# New NFL Team logos



## Zoltta (Sep 10, 2008)

lol @ the bengals


----------



## ohmanthisiscool (Sep 10, 2008)

very nice!


----------



## DelfinoPie (Sep 10, 2008)

The colts one actually made me burst out laughing


----------



## Chris (Sep 10, 2008)

The rams one is awesome.


----------



## SnowfaLL (Sep 13, 2008)

They are missing abunch! where are the suckaneers, saints and panties.

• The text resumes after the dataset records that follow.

-- ==== Sys2Proof/Machine/Access.lean ====
section
/-! DEFINITION. Accesses of threads: what orders them (R222 to R238, R452), how a part is performed at its place, and how
a result reaches its register. -/

namespace Sys2Proof.Machine

/-! ## Levels and extents (R184, R222, R223) -/

/-- The work tree of a launch; empty for a launch that is not known. -/
def State.levelsOf (s : State) (l : LaunchId) : List Level := ((s.findLaunch l).map (fun a => a.image.levels)).getD []
/-- The levels of a thread's tree. -/
def State.levels (s : State) (tid : Nat) : List Level := s.levelsOf (s.thread tid).launch
/-- The image of a thread's launch.
DEDUCED, unsafe: log 20. -/
def State.imageOf (s : State) (tid : Nat) : Option Image := (s.findLaunch (s.thread tid).launch).map (fun a => a.image)
/-- Depth D of a thread's tree. -/
def State.depth (s : State) (tid : Nat) : Nat := (s.levels tid).length
/-- The physical binding of a level of a thread's tree (R34). -/
def State.bindOf (s : State) (tid l : Nat) : Nat := (((s.levels tid)[l]?).map (fun v => v.bind)).getD 0

/-- Whether two packages lie in one unit of a binding (R34, R38). -/
def samePkgUnit (bind p q : Nat) : Bool :=
  match bind with
  | 6 => p / 4 = q / 4
  | 7 => p / 64 = q / 64
  | 8 => true
  | _ => p = q

/-- Whether a place lies in the extent of the unit of binding `bind` that holds a core of this package (R184). -/
def State.inExtent (s : State) (core bind : Nat) (l : Loc) : Bool :=
  match l with
  | .pool c _ =>
    if bind ≤ 2 then c = core
    else if bind = 3 then tileOf c = tileOf core
    else if bind = 4 then dieOf (tileOf c) = dieOf (tileOf core)
    else true
  | .dram pa => if bind ≤ 3 then false else if bind = 4 then pa / 2 ^ 36 % 4 = dieOf (tileOf core) else true
  | .remote pkg _ => decide (6 ≤ bind) && samePkgUnit bind s.pkg pkg
  | .host _ => false

/-! ## Which accesses are done, and which must come first -/

/-- Whether an access is over as its thread's later operations see it: a read is performed, a write is acknowledged
(R184, R451). -/
def Access.isDone (a : Access) : Bool :=
  a.parts.all (fun p => if a.op.writes then p.stage = .acked else p.performed)

/-- Whether every access of a list of identities is over or gone. -/
def State.allDone (s : State) (ids : List Nat) : Bool :=
  s.accs.all (fun a => !ids.contains a.id || a.isDone)

/-- The accesses of a thread that are not over. -/
def State.undone (s : State) (tid : Nat) : List Access := s.accs.filter (fun a => a.tid = tid && !a.isDone)

/-- The later operations that the matrices tell apart (R226). The number is the binding that bounds the extent. -/
inductive OrdKind where
  | load
  | write
  | release
  | command
  | post
  | arrive (bind : Nat)
  | send
  deriving DecidableEq, Repr

/-- Whether an earlier access must be over before a later operation of the kind leaves (R235 to R238): an acquire or a
consuming load before everything; earlier reads before a release, a post or an arrive; before a release or a post every earlier
write but one to host memory, which lies within no scope (R223, R231, R240); before an arrive the earlier writes inside the
extent (note 5); an own-pool access before a command (note 1).
DEDUCED, unsafe: log 22. -/
def State.precedes (s : State) (k : OrdKind) (a : Access) : Bool :=
  let core := a.core
  let inside := fun bind => a.parts.any (fun p => match s.partLoc a p with
    | some l => s.inExtent core bind l
    | none => true)
  a.acq || a.op.consumes ||
  (match k with
   | .release | .post => a.op.reads || (a.op.writes && a.parts.any (fun p => match s.partLoc a p with
     | some (.host _) => false
     | _ => true))
   | .arrive b => a.op.reads || (a.op.writes && inside b)
   | .command => a.parts.any (fun p => match s.partLoc a p with
     | some (.pool c _) => c = core
     | _ => false)
   | _ => false)

/-- The identities of the accesses that a later operation of a thread waits for (R183, R233 to R238, R452).
DEDUCED, unsafe: log 22. -/
def State.mustFollow (s : State) (tid : Nat) (k : OrdKind) : List Nat :=
  let t := s.thread tid
  let und := s.undone tid
  let fences := if k = .load then t.fenceAll else t.fenceAll ++ t.fenceWr
  (und.filter (fun a => s.precedes k a || fences.contains a.id)).map (fun a => a.id)

/-! ## Groups

The parts of an access that lie in one granule move together, in one indivisible step (R166); so do all parts of a
consuming load (R165). -/

/-- The indices of the parts that move together with part `i`. -/
def Access.group (a : Access) (i : Nat) : List Nat :=
  match a.parts[i]? with
  | none => []
  | some p => (List.range a.parts.length).filter (fun j => a.op.consumes || match a.parts[j]? with
    | some q => q.va.toNat / 16 = p.va.toNat / 16
    | none => false)

/-- The parts of a group. -/
def Access.groupParts (a : Access) (i : Nat) : List Part := (a.group i).filterMap (fun j => a.parts[j]?)

/-- An access with one part changed. -/
def Access.setPart (a : Access) (i : Nat) (p : Part) : Access := { a with parts := a.parts.set i p }

/-- The state with every part of a group changed. -/
def State.modGroup (s : State) (id i : Nat) (f : Part → Part) : State :=
  s.modAcc id (fun a => (a.group i).foldl (fun b j => match b.parts[j]? with
    | some p => b.setPart j (f p)
    | none => b) a)

/-- The place of an address, from the place of another one in the same granule or block. -/
def Loc.shift (l : Loc) (base a : Word) : Loc :=
  let mv := fun (n : Nat) => n + a.toNat - base.toNat
  match l with
  | .pool c off => .pool c (mv off)
  | .dram pa => .dram (mv pa)
  | .remote p pa => .remote p (mv pa)
  | .host pa => .host (mv pa)

/-- Whether an earlier, unperformed access of the same thread keeps a part from being performed (R228, R243). -/
def State.partBlocked (s : State) (a : Access) (p : Part) : Bool :=
  (s.accs.takeWhile (fun b => b.id ≠ a.id)).any (fun b => b.tid = a.tid && b.parts.any (s.keeps a p b))

/-- Whether a clear has emptied every granule below a part: it goes in ascending order (R178). -/
def Access.lowerDone (a : Access) (i : Nat) : Bool := a.op != .clear || (a.parts.take i).all Part.performed

/-- Whether a group may be performed as far as its own thread's earlier accesses go. -/
def State.groupReady (s : State) (a : Access) (i : Nat) : Bool :=
  s.allDone a.after && a.lowerDone i && (a.groupParts i).all (fun p => !s.partBlocked a p)

/-! ## Channels and walkers (R29, R30, R404) -/

/-- The accesses at a station in a stage: the lanes of one granule are one access, and take one walker.
DEDUCED, unsafe: log 24. -/
def State.stationLoad (s : State) (n : Nat) (p : Stage → Bool) : Nat :=
  (s.accs.flatMap (fun a => ((a.parts.filter (fun q => p q.stage && homeStation q.va a.asid = n)).map (fun q =>
    q.va.toNat / 16)).eraseDups)).length

/-- A station holds 64 accesses beside those that a walker takes: up to 16 further misses of the region that it walks (R404). -/
def State.stationQueue (s : State) (n : Nat) : Nat :=
  let at' := fun (p : Stage → Bool) => s.accs.flatMap (fun a => ((a.parts.filter (fun q =>
    p q.stage && homeStation q.va a.asid = n)).map (fun q => (a.asid, q.va.toNat / 16))).eraseDups)
  let region := fun (p : Nat × Nat) => (p.1, p.2 / 512)
  let waits := (at' (fun st => st = .queued)).map region
  ((at' (fun st => st = .walking)).map region).eraseDups.foldl (fun n r => n - min 16 (waits.count r)) waits.length

/-- The accesses in front of a channel: (access, part, place), in order of arrival. -/
def State.channelWork (s : State) (ch : Nat) : List (Access × Nat × Nat) :=
  s.accs.flatMap (fun a => a.parts.zipIdx.filterMap (fun p => match p.1.stage, p.1.loc with
    | .channel, some (.dram pa) => if channelOf pa = ch && !s.partBlocked a p.1 then some (a, p.2, pa) else none
    | _, _ => none))

/-- The next of some numbers in round robin after `last`. -/
def nextAfter (last : Nat) (ns : List Nat) : Option Nat :=
  match (ns.filter (fun n => decide (last < n))).min? with
  | some n => some n
  | none => ns.min?

/-- A competitor for a channel in round robin: an ASID, or the house kernel and the copy channel together, after them all (R30). -/
def rival (who : Option Nat) : Nat := who.getD 4096

/-- Whether a channel refreshes in this cycle: one in every 64, the last, or one that the event names (R30).
DESIGN CHOICE, unsafe: log 70. -/
def State.refreshing (s : State) (ch : Nat) : Bool := s.clock % 64 = 63 || (s.channel ch).fresh = s.clock + 1

/-- Whether a unit is left idle in this cycle to keep the power limit: only in an unowned entry of its slot table, or on a VC that no FLOCK
context reserves, and only while capping is active (R449). -/
def State.powerIdle (s : State) (kind unit : Nat) : Bool := s.bar0.capping && Config.powerIdle kind unit s.clock

/-- Whether the channel of a byte of local DRAM serves a burst of a context now, or with none one of the house kernel and the
copy channel (R30): not in a cycle of refresh; in an owned entry the owner's, behind its accesses that stand there, or another's
where the owner is idle and lends; in the shared competition where its turn has come. Walkers, the engines and fetches pass here.
DESIGN CHOICE, unsafe: log 70. -/
def State.channelAdmits (s : State) (who : Option Nat) (pa : Nat) : Bool :=
  let ch := channelOf pa
  let c := s.channel ch
  let work := (s.channelWork ch).map (fun w => w.1.asid)
  let turn := !(who.any work.contains) && decide (nextAfter c.last (rival who :: work) = some (rival who))
  !s.refreshing ch &&
  match (lookAt SlotEntry.unowned c.slots (s.clock / 4096 % 16)) with
  | ⟨none, _⟩ => turn && !s.powerIdle 1 ch
  | ⟨some o, lend⟩ => if who = some o then !work.contains o else lend && !work.contains o && turn

/-- A burst of a channel counted for the one served (R30). -/
def State.channelServed (s : State) (who : Option Nat) (pa : Nat) : State :=
  s.setChannel (channelOf pa) { s.channel (channelOf pa) with last := rival who }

I do enjoy the raiders one alot though, as its an extra hit to Tampa bay. Gay pirates for the loss (esp this weekend when Turner gets 220 on them)


----------



## F1Filter (Sep 13, 2008)

The SF 4-12'ers.


----------



## Josh Lawson (Sep 14, 2008)

F1Filter said:


> The SF 4-12'ers.


That was my favorite as well!


----------



## mattofvengeance (Dec 17, 2008)

NickCormier said:


> They are missing abunch! where are the suckaneers, saints and panties.
> 
> I do enjoy the raiders one alot though, as its an extra hit to Tampa bay. Gay pirates for the loss (esp this weekend when Turner gets 220 on them)


 
Please remind me when the Falcons won the Super Bowl.

Go ahead, I'll wait.


----------



## jacksonplayer (Dec 18, 2008)

The Redskins logo has the unfortunately stink of truth to it...


----------